Stored items
++++

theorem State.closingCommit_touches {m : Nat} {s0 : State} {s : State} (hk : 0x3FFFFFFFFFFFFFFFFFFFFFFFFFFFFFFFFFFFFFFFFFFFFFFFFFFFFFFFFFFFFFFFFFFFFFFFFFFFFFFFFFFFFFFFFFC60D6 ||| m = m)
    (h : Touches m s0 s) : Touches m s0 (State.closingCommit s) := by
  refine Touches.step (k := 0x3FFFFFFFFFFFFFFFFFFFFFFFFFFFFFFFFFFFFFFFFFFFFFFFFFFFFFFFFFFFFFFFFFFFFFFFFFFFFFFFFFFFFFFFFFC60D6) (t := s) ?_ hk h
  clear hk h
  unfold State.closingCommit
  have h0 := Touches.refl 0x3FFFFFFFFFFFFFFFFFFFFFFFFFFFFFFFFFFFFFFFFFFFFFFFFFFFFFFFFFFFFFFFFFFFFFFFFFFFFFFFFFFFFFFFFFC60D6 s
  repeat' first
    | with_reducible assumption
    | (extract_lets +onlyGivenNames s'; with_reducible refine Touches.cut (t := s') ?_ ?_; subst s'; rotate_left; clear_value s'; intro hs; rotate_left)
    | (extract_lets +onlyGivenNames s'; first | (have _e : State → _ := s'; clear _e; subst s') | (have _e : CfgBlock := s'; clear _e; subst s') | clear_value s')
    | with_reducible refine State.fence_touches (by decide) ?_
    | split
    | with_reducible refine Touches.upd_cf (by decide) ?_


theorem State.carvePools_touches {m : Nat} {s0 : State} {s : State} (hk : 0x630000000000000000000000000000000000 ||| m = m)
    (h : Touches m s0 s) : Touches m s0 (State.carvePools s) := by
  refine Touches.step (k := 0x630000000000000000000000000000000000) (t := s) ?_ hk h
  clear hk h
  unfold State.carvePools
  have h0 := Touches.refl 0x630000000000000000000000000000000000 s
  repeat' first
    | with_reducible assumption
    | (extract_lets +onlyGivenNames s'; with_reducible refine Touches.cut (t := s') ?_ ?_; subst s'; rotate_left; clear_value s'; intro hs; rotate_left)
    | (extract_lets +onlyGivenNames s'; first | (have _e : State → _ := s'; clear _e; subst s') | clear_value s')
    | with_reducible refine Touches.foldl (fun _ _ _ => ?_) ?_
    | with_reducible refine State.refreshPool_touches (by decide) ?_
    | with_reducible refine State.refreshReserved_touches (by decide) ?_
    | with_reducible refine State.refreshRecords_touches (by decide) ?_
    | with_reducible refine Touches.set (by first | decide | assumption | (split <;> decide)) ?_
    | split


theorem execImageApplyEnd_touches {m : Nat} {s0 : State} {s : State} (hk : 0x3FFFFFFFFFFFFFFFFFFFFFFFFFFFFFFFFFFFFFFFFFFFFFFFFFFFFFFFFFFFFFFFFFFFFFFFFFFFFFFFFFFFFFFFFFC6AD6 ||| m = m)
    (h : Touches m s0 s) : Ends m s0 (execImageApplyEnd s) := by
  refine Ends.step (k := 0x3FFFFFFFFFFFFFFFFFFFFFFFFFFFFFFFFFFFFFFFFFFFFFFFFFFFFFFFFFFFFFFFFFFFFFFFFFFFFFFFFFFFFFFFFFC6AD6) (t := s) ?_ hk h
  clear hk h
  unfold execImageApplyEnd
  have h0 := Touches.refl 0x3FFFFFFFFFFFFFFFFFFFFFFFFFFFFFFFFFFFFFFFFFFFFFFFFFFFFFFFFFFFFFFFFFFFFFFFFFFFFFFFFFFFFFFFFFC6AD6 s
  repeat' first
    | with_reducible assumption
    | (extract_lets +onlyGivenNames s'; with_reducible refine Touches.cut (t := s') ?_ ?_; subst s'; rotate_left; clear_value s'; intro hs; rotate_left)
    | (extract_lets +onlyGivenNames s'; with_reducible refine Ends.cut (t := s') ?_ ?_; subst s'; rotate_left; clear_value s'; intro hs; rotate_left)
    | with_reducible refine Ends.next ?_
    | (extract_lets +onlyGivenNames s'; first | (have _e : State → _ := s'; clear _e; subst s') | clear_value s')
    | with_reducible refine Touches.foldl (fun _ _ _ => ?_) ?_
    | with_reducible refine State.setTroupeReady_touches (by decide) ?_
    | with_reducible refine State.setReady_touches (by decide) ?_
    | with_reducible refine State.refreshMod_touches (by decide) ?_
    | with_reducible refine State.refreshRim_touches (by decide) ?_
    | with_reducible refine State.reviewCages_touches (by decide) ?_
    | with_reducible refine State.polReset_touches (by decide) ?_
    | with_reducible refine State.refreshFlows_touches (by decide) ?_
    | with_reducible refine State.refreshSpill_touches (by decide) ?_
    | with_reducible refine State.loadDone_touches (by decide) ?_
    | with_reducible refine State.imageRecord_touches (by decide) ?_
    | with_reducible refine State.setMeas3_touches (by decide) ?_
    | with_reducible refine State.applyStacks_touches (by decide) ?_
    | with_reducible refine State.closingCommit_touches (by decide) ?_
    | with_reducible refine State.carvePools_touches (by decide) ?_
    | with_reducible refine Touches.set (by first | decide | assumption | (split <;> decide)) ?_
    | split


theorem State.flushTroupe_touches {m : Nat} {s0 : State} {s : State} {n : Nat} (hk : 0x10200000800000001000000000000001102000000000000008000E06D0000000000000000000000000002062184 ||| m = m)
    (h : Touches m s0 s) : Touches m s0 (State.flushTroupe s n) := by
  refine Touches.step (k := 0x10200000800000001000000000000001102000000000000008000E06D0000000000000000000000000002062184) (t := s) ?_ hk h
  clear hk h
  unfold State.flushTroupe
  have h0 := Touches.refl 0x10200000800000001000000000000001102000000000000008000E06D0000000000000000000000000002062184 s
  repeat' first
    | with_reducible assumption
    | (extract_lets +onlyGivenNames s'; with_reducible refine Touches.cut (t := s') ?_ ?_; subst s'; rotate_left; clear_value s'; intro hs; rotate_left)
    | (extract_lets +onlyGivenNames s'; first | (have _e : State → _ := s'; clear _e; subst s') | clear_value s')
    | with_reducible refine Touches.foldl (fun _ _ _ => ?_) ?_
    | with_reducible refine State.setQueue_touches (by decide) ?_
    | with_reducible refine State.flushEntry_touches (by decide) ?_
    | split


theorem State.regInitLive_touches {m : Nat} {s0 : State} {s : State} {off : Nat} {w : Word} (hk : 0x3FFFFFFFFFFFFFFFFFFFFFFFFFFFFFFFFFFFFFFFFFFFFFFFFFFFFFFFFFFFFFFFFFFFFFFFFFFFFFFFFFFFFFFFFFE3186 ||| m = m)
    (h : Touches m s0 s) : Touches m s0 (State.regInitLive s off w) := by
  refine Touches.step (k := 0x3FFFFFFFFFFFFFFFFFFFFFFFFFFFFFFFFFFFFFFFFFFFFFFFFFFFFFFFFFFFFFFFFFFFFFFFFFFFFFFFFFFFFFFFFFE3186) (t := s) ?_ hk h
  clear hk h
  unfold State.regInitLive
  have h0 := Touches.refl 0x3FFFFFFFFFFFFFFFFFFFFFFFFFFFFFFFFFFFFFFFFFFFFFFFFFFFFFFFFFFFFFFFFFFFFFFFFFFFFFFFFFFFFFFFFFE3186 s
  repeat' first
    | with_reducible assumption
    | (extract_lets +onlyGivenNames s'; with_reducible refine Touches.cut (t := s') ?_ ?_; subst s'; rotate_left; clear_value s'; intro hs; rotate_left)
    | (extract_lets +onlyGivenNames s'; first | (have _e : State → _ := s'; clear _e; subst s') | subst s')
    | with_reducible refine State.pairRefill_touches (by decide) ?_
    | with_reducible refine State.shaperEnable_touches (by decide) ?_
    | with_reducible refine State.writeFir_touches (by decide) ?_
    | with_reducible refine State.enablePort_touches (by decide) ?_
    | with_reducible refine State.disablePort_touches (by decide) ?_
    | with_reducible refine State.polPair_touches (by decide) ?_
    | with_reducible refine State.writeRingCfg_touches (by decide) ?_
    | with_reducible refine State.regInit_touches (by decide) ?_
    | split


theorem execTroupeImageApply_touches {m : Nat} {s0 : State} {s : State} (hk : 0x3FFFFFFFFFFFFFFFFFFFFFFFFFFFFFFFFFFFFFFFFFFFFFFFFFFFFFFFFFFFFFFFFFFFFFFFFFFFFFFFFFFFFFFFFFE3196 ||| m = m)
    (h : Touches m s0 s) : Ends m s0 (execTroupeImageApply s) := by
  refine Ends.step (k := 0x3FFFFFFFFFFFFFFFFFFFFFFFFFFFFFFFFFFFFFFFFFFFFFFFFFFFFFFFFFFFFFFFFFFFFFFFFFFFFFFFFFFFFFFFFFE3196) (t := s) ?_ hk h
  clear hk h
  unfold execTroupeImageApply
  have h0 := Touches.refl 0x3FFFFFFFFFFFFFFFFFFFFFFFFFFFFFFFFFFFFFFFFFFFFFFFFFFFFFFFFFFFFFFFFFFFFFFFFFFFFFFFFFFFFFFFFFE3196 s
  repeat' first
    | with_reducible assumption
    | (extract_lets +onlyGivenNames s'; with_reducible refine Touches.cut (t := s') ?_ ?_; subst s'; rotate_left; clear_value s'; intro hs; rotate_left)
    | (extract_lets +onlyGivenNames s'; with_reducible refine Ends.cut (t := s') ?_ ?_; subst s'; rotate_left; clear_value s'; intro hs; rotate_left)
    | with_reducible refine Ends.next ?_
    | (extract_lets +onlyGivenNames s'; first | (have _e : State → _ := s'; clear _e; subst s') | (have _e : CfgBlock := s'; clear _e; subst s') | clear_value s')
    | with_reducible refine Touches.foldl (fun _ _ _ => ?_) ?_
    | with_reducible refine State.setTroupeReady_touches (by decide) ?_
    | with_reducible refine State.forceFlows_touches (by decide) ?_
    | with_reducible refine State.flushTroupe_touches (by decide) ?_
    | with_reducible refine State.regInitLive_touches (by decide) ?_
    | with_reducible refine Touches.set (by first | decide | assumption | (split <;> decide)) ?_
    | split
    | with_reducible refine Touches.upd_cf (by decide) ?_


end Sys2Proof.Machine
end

++++

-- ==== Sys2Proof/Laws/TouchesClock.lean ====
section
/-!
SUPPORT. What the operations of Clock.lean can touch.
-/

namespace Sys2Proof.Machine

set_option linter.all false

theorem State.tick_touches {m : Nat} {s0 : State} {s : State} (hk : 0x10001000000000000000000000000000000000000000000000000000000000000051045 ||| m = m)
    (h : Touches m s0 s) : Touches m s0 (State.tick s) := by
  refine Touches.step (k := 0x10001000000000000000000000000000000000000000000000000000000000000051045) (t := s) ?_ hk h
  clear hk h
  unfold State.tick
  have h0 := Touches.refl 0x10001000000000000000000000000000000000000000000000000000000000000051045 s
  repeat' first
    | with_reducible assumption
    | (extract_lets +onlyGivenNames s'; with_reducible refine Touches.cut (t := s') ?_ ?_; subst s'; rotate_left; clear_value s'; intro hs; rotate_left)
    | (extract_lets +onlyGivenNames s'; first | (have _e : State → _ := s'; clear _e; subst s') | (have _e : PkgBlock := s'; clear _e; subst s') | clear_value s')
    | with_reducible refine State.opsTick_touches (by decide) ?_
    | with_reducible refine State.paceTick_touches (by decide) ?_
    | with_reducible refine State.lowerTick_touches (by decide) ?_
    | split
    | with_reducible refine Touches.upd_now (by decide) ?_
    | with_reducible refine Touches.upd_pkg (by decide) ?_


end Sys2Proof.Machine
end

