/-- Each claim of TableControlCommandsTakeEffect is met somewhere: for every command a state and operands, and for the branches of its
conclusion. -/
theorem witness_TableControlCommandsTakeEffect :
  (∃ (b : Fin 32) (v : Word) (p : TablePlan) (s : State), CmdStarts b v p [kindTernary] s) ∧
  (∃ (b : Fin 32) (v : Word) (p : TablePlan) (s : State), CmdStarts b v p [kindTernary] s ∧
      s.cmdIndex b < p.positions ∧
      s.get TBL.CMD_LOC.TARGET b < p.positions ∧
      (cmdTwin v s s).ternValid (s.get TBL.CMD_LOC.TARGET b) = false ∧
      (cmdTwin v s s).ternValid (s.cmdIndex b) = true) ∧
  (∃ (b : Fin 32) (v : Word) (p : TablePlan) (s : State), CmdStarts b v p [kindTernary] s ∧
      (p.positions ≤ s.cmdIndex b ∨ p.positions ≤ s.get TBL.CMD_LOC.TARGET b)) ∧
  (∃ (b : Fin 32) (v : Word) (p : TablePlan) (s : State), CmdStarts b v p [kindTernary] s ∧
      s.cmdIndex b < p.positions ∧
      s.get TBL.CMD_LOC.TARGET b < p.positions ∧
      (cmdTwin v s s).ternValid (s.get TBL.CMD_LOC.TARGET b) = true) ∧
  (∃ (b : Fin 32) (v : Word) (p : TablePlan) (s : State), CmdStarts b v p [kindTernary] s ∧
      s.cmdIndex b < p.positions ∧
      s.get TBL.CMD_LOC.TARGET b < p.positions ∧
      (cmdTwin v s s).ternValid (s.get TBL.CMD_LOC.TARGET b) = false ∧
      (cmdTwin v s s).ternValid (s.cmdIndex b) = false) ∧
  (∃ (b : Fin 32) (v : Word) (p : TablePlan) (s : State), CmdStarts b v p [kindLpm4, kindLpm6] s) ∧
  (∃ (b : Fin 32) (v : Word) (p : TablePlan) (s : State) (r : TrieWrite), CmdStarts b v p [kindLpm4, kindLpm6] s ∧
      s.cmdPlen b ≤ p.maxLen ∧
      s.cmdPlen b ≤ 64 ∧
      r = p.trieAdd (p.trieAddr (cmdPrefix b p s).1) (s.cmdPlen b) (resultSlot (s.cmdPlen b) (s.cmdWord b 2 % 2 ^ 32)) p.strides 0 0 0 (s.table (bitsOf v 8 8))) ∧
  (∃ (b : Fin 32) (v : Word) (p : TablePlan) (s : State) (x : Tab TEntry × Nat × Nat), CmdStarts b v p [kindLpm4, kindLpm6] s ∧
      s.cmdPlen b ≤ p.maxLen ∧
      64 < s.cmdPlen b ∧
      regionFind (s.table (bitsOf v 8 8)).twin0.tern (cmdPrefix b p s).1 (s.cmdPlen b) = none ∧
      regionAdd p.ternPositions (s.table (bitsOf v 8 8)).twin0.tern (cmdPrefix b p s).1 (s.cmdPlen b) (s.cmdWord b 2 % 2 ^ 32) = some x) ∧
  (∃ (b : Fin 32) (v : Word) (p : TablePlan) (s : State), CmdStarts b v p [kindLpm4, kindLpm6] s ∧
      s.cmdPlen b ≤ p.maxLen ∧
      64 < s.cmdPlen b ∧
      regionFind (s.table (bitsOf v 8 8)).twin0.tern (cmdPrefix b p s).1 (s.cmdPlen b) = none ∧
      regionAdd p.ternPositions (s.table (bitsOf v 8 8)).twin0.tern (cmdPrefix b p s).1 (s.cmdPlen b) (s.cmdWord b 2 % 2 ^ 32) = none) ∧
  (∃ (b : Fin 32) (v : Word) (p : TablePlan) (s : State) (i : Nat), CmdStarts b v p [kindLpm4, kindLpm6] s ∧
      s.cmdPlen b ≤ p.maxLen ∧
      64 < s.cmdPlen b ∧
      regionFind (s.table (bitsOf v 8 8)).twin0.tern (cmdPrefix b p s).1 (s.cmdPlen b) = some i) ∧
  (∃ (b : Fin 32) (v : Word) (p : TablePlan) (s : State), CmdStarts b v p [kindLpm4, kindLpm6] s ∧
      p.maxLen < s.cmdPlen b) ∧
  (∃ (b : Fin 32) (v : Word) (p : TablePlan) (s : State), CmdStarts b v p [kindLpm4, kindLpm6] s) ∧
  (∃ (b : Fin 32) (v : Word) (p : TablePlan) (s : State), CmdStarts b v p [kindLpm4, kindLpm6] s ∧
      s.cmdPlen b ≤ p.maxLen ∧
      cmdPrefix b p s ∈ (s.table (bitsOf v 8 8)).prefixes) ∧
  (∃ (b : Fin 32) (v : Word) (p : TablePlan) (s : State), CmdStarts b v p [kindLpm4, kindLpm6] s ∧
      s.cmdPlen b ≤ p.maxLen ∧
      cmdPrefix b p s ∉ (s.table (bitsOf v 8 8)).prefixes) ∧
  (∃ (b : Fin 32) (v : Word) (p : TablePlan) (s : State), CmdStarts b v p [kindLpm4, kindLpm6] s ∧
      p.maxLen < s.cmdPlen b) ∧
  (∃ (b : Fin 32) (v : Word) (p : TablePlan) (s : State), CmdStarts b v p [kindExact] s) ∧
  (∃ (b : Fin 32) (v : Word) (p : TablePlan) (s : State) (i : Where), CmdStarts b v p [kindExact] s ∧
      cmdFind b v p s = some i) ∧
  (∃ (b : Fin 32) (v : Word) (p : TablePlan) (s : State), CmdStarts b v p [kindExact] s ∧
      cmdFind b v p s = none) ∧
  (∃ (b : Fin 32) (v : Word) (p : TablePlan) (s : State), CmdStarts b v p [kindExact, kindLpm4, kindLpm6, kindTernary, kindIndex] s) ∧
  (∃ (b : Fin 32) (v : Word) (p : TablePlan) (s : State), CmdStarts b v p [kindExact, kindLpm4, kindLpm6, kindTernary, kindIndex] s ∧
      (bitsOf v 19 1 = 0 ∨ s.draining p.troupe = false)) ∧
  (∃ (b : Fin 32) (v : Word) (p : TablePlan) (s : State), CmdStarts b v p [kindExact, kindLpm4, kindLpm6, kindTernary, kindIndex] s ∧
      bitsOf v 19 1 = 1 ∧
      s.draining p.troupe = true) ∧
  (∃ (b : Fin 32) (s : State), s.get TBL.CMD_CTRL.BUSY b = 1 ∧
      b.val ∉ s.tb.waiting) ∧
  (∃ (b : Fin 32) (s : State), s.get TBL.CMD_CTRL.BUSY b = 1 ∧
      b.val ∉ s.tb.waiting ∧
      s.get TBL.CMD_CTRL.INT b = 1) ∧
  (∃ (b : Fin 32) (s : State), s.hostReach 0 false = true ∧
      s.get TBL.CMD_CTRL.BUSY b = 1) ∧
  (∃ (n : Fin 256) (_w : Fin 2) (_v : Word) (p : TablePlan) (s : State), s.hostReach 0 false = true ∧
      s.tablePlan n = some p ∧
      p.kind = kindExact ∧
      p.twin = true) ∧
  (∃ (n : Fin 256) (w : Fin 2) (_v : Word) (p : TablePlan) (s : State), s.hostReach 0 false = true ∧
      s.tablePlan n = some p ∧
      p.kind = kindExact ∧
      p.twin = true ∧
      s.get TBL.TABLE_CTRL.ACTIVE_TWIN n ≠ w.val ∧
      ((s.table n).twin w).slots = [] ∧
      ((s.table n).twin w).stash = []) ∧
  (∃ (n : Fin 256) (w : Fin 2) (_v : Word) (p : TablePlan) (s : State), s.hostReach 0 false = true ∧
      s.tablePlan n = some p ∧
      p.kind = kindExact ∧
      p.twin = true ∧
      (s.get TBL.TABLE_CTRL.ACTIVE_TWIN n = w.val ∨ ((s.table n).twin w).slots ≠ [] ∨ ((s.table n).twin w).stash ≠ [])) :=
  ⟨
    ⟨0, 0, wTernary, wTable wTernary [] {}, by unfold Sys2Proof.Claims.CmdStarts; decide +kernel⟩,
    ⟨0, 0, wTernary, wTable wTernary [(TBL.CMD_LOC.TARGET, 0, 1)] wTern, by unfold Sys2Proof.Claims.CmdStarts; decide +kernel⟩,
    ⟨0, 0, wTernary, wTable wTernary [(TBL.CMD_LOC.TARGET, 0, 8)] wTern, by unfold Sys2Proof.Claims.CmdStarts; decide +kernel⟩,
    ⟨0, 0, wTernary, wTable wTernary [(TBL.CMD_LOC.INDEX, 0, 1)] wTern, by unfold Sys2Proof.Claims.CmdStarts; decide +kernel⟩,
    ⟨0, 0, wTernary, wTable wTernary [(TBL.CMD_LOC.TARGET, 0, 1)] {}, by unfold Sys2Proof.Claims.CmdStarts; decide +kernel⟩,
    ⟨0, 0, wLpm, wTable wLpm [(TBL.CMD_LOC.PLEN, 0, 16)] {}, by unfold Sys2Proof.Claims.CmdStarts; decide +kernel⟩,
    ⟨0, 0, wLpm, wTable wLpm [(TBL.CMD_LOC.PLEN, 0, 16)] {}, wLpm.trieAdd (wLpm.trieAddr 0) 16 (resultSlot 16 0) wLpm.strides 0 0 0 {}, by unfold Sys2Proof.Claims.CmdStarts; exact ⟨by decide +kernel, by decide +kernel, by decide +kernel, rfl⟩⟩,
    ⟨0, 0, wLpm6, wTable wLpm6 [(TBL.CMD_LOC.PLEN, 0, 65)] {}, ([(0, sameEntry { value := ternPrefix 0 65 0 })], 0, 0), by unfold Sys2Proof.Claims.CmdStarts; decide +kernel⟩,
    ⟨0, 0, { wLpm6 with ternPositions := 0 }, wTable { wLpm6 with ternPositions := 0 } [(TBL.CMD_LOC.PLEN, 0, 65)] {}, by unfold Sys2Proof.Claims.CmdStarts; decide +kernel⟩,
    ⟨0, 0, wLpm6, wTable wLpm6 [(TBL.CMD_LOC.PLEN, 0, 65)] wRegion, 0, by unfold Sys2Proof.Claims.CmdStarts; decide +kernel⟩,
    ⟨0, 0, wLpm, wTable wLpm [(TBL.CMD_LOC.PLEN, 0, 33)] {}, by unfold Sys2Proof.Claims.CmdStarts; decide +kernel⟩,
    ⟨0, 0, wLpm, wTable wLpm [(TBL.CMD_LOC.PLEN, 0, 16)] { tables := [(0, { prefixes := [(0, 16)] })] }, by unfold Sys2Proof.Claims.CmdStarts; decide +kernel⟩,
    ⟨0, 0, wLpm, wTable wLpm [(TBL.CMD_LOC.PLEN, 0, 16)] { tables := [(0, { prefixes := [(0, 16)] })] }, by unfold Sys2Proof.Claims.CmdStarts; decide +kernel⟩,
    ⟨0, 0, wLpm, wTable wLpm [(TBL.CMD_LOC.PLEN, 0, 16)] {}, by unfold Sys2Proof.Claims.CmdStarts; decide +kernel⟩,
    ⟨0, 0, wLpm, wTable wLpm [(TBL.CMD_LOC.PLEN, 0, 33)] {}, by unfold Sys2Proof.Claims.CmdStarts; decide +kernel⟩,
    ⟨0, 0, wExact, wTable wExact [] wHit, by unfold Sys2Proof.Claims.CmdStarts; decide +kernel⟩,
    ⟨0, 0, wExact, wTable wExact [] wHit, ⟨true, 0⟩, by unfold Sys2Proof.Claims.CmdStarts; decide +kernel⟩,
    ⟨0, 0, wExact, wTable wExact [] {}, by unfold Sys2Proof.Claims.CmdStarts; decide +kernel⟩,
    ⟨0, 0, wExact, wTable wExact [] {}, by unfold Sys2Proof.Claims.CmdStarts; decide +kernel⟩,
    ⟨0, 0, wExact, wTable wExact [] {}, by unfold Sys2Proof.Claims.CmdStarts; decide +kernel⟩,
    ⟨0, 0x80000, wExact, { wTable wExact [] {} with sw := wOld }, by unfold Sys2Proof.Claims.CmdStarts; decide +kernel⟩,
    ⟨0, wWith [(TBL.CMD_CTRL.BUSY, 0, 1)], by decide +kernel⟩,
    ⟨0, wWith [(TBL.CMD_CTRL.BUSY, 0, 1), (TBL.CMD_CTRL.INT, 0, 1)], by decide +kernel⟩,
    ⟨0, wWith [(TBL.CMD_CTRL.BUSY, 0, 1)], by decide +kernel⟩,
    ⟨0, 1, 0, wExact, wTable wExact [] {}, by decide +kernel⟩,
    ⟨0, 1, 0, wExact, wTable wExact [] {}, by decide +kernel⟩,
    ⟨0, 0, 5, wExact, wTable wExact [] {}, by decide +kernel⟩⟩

++++

**What to work on:**
Could you return exactly the stretch of the data above that starts at the line with "s.get TBL.CMD_CTRL.INT b = 1) ∧" and ends at the line with "((s.table n).twin w).stash = []) ∧", both lines included?

**Solution to the problem:**
      s.get TBL.CMD_CTRL.INT b = 1) ∧
  (∃ (b : Fin 32) (s : State), s.hostReach 0 false = true ∧
      s.get TBL.CMD_CTRL.BUSY b = 1) ∧
  (∃ (n : Fin 256) (_w : Fin 2) (_v : Word) (p : TablePlan) (s : State), s.hostReach 0 false = true ∧
      s.tablePlan n = some p ∧
      p.kind = kindExact ∧
      p.twin = true) ∧
  (∃ (n : Fin 256) (w : Fin 2) (_v : Word) (p : TablePlan) (s : State), s.hostReach 0 false = true ∧
      s.tablePlan n = some p ∧
      p.kind = kindExact ∧
      p.twin = true ∧
      s.get TBL.TABLE_CTRL.ACTIVE_TWIN n ≠ w.val ∧
      ((s.table n).twin w).slots = [] ∧
      ((s.table n).twin w).stash = []) ∧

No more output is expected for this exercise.